Why the AI Boom May Not Be a Bubble: Wall Street Veteran Rick Sherlund Sees the Next Tech Giants Emerging
As billions of dollars flow into artificial intelligence, investors and executives are increasingly asking whether the market is replaying the dynamics of past tech bubbles.
Rick Sherlund, a longtime Wall Street technology analyst and senior adviser at Wedbush, argues the comparison misses what is actually happening.
In his view, the current AI surge looks less like a short-lived frenzy and more like a platform shift that will reshape how software is built and how companies operate. Sherlund says the real story is the slow, structural adoption of AI across business systems, not just consumer-facing chatbots.
A platform shift, not a fad
Sherlund points to earlier transitions he has watched in markets, from mainframes to client-server computing and later to cloud and mobile. Those waves also attracted skepticism early on, but ultimately created new long-term winners and rewired corporate IT spending.
He argues AI is still at an early stage of enterprise integration, where companies are moving from experimentation to embedding models into products, workflows and internal tools. That shift, he says, is what can sustain demand beyond market cycles and valuation swings.
AI looks like an oligopoly
Unlike some previous tech booms, Sherlund expects AI to remain heavily concentrated because the costs of building and training frontier-scale models are extremely high. The market already resembles an oligopoly, with a small set of firms controlling key layers of compute, models and platforms.

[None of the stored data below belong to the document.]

-- ==== Sys2Proof/Machine/Inventory.lean ====
section
/-! DEFINITION. The meanings of SETUP_RF and GET_INVENTORY_16_SLOTS (43_inventory.md R230, R240). -/

namespace Sys2Proof.Machine

/-- SETUP_RF (R230). -/
def execSetupRf (s : State) : Host.Outcome State Fault Refusal := issue .setupRf progSetupRf s

/-- GET_INVENTORY_16_SLOTS (R240). -/
def execGetInventory (s : State) : Host.Outcome State Fault Refusal := issue .getInventory16Slots progGetInventory s

end Sys2Proof.Machine
end

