/-- The environment answers the transactions `xs` in order, and the turn is long enough for them. -/
structure Answers (s : State) (c : Handle) (xs : List Xfer) (busyRest : List Level) (dataRest : List Byte) : Prop where
  busy : c.busyIn = xs.flatMap Xfer.busy ++ busyRest
  data : c.dataIn = xs.flatMap Xfer.data ++ dataRest
  fits : ∀ x ∈ xs, x.Fits s.params
  turn : budget xs ≤ s.now.quantum

/-- The handle after an operation has ended with `st` and `r`, having made `k` transactions. -/
def Handle.ended (c : Handle) (st : Status) (r : Option Result) (k : Nat) (busyRest : List Level) (dataRest : List Byte) :
    Handle :=
  { c with status := some st, result := r, ret := ⟨st, r⟩, txnCount := c.txnCount + k, busyIn := busyRest, dataIn := dataRest }

/-- The state after the controller whose turn it is has become `c` and a trail has been appended; nothing else differs. -/
def State.after (s : State) (c : Handle) (t : Trail) : State :=
  { s with handles := s.handles.set s.now.handle c, shared := s.shared.extend t }

/-! ### Operations, results and errors as the tables of the spec give them -/

/-- The host operation a row of the opcode table is run as. A command frame is exactly what one TRANSACT writes
(30_encoding.md R83; frames R84 to R93, receive lengths R99; log 11). -/
def operationOf : Instr → Instr
  | .wireWriteRegister addr value => .transact ([0x00#8, addr] ++ le32 value) 0
  | .wireWriteRegisterOrMask addr mask => .transact ([0x01#8, addr] ++ le32 mask) 0
  | .wireWriteRegisterAndMask addr mask => .transact ([0x02#8, addr] ++ le32 mask) 0
  | .wireReadRegister addr => .transact [0x04#8, addr] 4
  | .wireReadEeprom addr len => .transact [0x07#8, addr, len] len.toNat
  | .wireSendData validBits payload => .transact ([0x09#8, validBits] ++ payload) 0
  | .wireReadData len second => .transact [0x0A#8, second] len
  | .wireLoadRfConfig txConf rxConf => .transact [0x11#8, txConf, rxConf] 0
  | .wireRfOn second => .transact [0x16#8, second] 0
  | .wireRfOff second => .transact [0x17#8, second] 0
  | .transact tx n => .transact tx n
  | .writeRegister addr value => .writeRegister addr value
  | .writeRegisterOr addr mask => .writeRegisterOr addr mask
  | .writeRegisterAnd addr mask => .writeRegisterAnd addr mask
  | .readRegister addr => .readRegister addr
  | .readEeprom addr len => .readEeprom addr len
  | .sendData payload validBits => .sendData payload validBits
  | .readData len => .readData len
  | .loadRfConfig txConf rxConf => .loadRfConfig txConf rxConf
  | .rfOn => .rfOn
  | .rfOff => .rfOff
  | .getIrqStatus => .getIrqStatus
  | .clearIrqStatus mask => .clearIrqStatus mask
  | .getTransceiveState => .getTransceiveState
  | .beginLines => .beginLines
  | .resetChip => .resetChip
  | .sendEof => .sendEof
  | .setupRf => .setupRf
  | .getInventory16Slots => .getInventory16Slots

/-- What an operation that ends with an error leaves in `RESULT` (60_exceptions.md R271 item 2, R272): false for the six
operations that return `bool`, `(Failed, 0, [])` for GET_INVENTORY_16_SLOTS, no value for every other. -/
def errorResult : Instr → Option Result
  | .wireWriteRegister _ _ => none
  | .wireWriteRegisterOrMask _ _ => none
  | .wireWriteRegisterAndMask _ _ => none
  | .wireReadRegister _ => none
  | .wireReadEeprom _ _ => none
  | .wireSendData _ _ => none
  | .wireReadData _ _ => none
  | .wireLoadRfConfig _ _ => none
  | .wireRfOn _ => none
  | .wireRfOff _ => none
  | .transact _ _ => none
  | .writeRegister _ _ => none
  | .writeRegisterOr _ _ => none
  | .writeRegisterAnd _ _ => none
  | .readRegister _ => none
  | .readEeprom _ _ => none
  | .sendData _ _ => some (.bool false)
  | .readData _ => none
  | .loadRfConfig _ _ => some (.bool false)
  | .rfOn => some (.bool false)
  | .rfOff => some (.bool false)
  | .getIrqStatus => none
  | .clearIrqStatus _ => none
  | .getTransceiveState => none
  | .beginLines => none
  | .resetChip => none
  | .sendEof => some (.bool false)
  | .setupRf => some (.bool false)
  | .getInventory16Slots => some (.inventory .failed 0 [])

/-- The failing values of the table of range checks (41_command_layer.md R151). -/
inductive OutOfRange (p : Params) : Instr → Prop where
  | transact {n : Nat} : OutOfRange p (.transact [] n)
  | writeRegister {addr value : Nat} : p.regAddrMax < addr ∨ 2 ^ p.regValueBits ≤ value → OutOfRange p (.writeRegister addr value)
  | writeRegisterOr {addr mask : Nat} : p.regAddrMax < addr ∨ 2 ^ p.regValueBits ≤ mask → OutOfRange p (.writeRegisterOr addr mask)
  | writeRegisterAnd {addr mask : Nat} : p.regAddrMax < addr ∨ 2 ^ p.regValueBits ≤ mask → OutOfRange p (.writeRegisterAnd addr mask)
  | readRegister {addr : Nat} : p.regAddrMax < addr → OutOfRange p (.readRegister addr)
  | readEeprom {addr len : Nat} : p.eepromMaxAddr < addr ∨ 255 < len → OutOfRange p (.readEeprom addr len)
  | sendData {payload : List Byte} {validBits : Nat} :
    p.maxSendPayload < payload.length ∨ 255 < validBits → OutOfRange p (.sendData payload validBits)
  | readData {len : Nat} : p.maxReadData < len → OutOfRange p (.readData len)
  | loadRfConfig {txConf rxConf : Nat} : 255 < txConf ∨ 255 < rxConf → OutOfRange p (.loadRfConfig txConf rxConf)
  | clearIrqStatus {mask : Nat} : 2 ^ p.regValueBits ≤ mask → OutOfRange p (.clearIrqStatus mask)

Nvidia remains central to the hardware stack, while major model and platform ecosystems are being built by companies such as OpenAI, Google and Microsoft, alongside rivals like Anthropic. At the same time, open-source models, including efforts coming out of China, could put pressure on pricing and margins over time.

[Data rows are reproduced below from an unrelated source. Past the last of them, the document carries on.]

/-- The write phase of a transaction, from the grant to the moment busy has been seen low after it. -/
theorem write_phase (v : View) (x : Xfer) (bs : List Level) (ds : List Byte) (log : List LogRec) (slots : List Slot)
    (w : View) (fits : x.Fits v.params)
    (last : doneTx (v.inTxn x .wDoneTx high x.tx.length x.waitDoneTx [] bs ds
      (log ++ [.nss v.id low, .delay v.id (.ms v.params.tCsSetupMs), .nss v.id high, .delay v.id (.ms v.params.tCsHoldMs)])
      (slots ++ List.zipWith (fun o i => ⟨v.id, o, i⟩) x.tx x.junk)) = .moved w) :
    Reaches (x.waitReadyTx + x.tx.length + x.waitAcceptTx + x.waitDoneTx + 6)
      (v.inTxn x .wReadyTx high 0 0 []
        (List.replicate x.waitReadyTx high ++ [low] ++ List.replicate x.waitAcceptTx low ++ [high] ++
          List.replicate x.waitDoneTx high ++ [low] ++ bs) (x.junk ++ ds) log slots) w := by
  obtain ⟨hj, hw⟩ := fits
  have l1 := hw x.waitReadyTx (by simp)
  have l2 := hw x.waitAcceptTx (by simp)
  have l3 := hw x.waitDoneTx (by simp)
  let bs2 := List.replicate x.waitAcceptTx low ++ [high] ++ (List.replicate x.waitDoneTx high ++ [low] ++ bs)
  let bs3 := List.replicate x.waitDoneTx high ++ [low] ++ bs
  let lg1 := log ++ [.nss v.id low]
  let lg2 := lg1 ++ [.delay v.id (.ms v.params.tCsSetupMs)]
  let lg3 := lg2 ++ [.nss v.id high]
  let lg4 := lg3 ++ [.delay v.id (.ms v.params.tCsHoldMs)]
  let sl := slots ++ List.zipWith (fun o i => ⟨v.id, o, i⟩) x.tx x.junk
  have s1 : Reaches (x.waitReadyTx + 1)
      (v.inTxn x .wReadyTx high 0 0 [] (List.replicate x.waitReadyTx high ++ low :: bs2) (x.junk ++ ds) log slots)
      (v.inTxn x .txSetup low 0 (0 + x.waitReadyTx) [] bs2 (x.junk ++ ds) lg1 slots) :=
    poll_succeeds (ph := .wReadyTx) (next := fun w => .moved ((w.setNss low).enter .txSetup)) (level := low) (by decide) (fun _ => rfl) x.waitReadyTx _ _ 0 bs2 rfl rfl rfl (by rw [Nat.zero_add]; exact l1) rfl
  have s2 : Reaches 1 (v.inTxn x .txSetup low 0 (0 + x.waitReadyTx) [] bs2 (x.junk ++ ds) lg1 slots)
      (v.inTxn x .txBytes low 0 (0 + x.waitReadyTx) [] bs2 (x.junk ++ ds) lg2 slots) := Reaches.of_tick rfl
  have s3 : Reaches x.tx.length (v.inTxn x .txBytes low 0 (0 + x.waitReadyTx) [] bs2 (x.junk ++ ds) lg2 slots)
      (v.inTxn x .txBytes low x.tx.length (0 + x.waitReadyTx) [] bs2 ds lg2 sl) :=
    writes_frame x.tx x.tx [] x.junk ds _ rfl rfl hj rfl rfl rfl
  have s4 : Reaches 1 (v.inTxn x .txBytes low x.tx.length (0 + x.waitReadyTx) [] bs2 ds lg2 sl)
      (v.inTxn x .wAcceptTx low x.tx.length 0 [] bs2 ds lg2 sl) := by
    refine Reaches.of_tick ?_
    rw [tick_engine (ph := .txBytes) rfl (by decide)]
    simp only [tickEngine, tickTxBytes, View.inTxn, List.getElem?_length]
    rfl
  have s5 : Reaches (x.waitAcceptTx + 1) (v.inTxn x .wAcceptTx low x.tx.length 0 [] bs2 ds lg2 sl)
      (v.inTxn x .txHold high x.tx.length (0 + x.waitAcceptTx) [] bs3 ds lg3 sl) :=
    poll_succeeds (ph := .wAcceptTx) (next := fun w => .moved ((w.setNss high).enter .txHold)) (level := high) (by decide) (fun _ => rfl) x.waitAcceptTx _ _ 0 bs3 rfl
      (by simp [View.inTxn, bs2, bs3]) rfl (by rw [Nat.zero_add]; exact l2) rfl
  have s6 : Reaches 1 (v.inTxn x .txHold high x.tx.length (0 + x.waitAcceptTx) [] bs3 ds lg3 sl)
      (v.inTxn x .wDoneTx high x.tx.length 0 [] bs3 ds lg4 sl) := Reaches.of_tick rfl
  have s7 : Reaches (x.waitDoneTx + 1) (v.inTxn x .wDoneTx high x.tx.length 0 [] bs3 ds lg4 sl) w :=
    poll_succeeds (ph := .wDoneTx) (next := doneTx) (level := low) (by decide) (fun _ => rfl) x.waitDoneTx _ _ 0 bs rfl
      (by simp [View.inTxn, bs3]) rfl (by rw [Nat.zero_add]; exact l3)
      (by rw [← last, Nat.zero_add]; simp [View.inTxn, lg1, lg2, lg3, lg4, sl])
  have h := ((((((s1.trans s2).trans s3).trans s4).trans s5).trans s6).trans s7).cast
    (b := x.waitReadyTx + x.tx.length + x.waitAcceptTx + x.waitDoneTx + 6) (by omega)
  simpa [bs2, bs3] using h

Infrastructure is the real bottleneck
Sherlund emphasizes that the pace of AI expansion will depend on infrastructure as much as on algorithms. Data centers, energy supply, advanced memory and the capital needed to scale deployments are becoming the practical constraints that determine how fast AI can spread.
He argues demand for compute will increasingly come from inference, the day-to-day running of AI systems inside products and enterprise environments. That workload, he says, is only beginning to ramp and could become a durable driver even if parts of the stock market periodically overheat.
While Sherlund does not rule out pockets of overvaluation, particularly among heavily funded startups, he believes the broader trend is anchored in real adoption. In his assessment, the biggest AI winners may not be fully obvious yet, but the foundations for the next generation of tech giants are being laid now.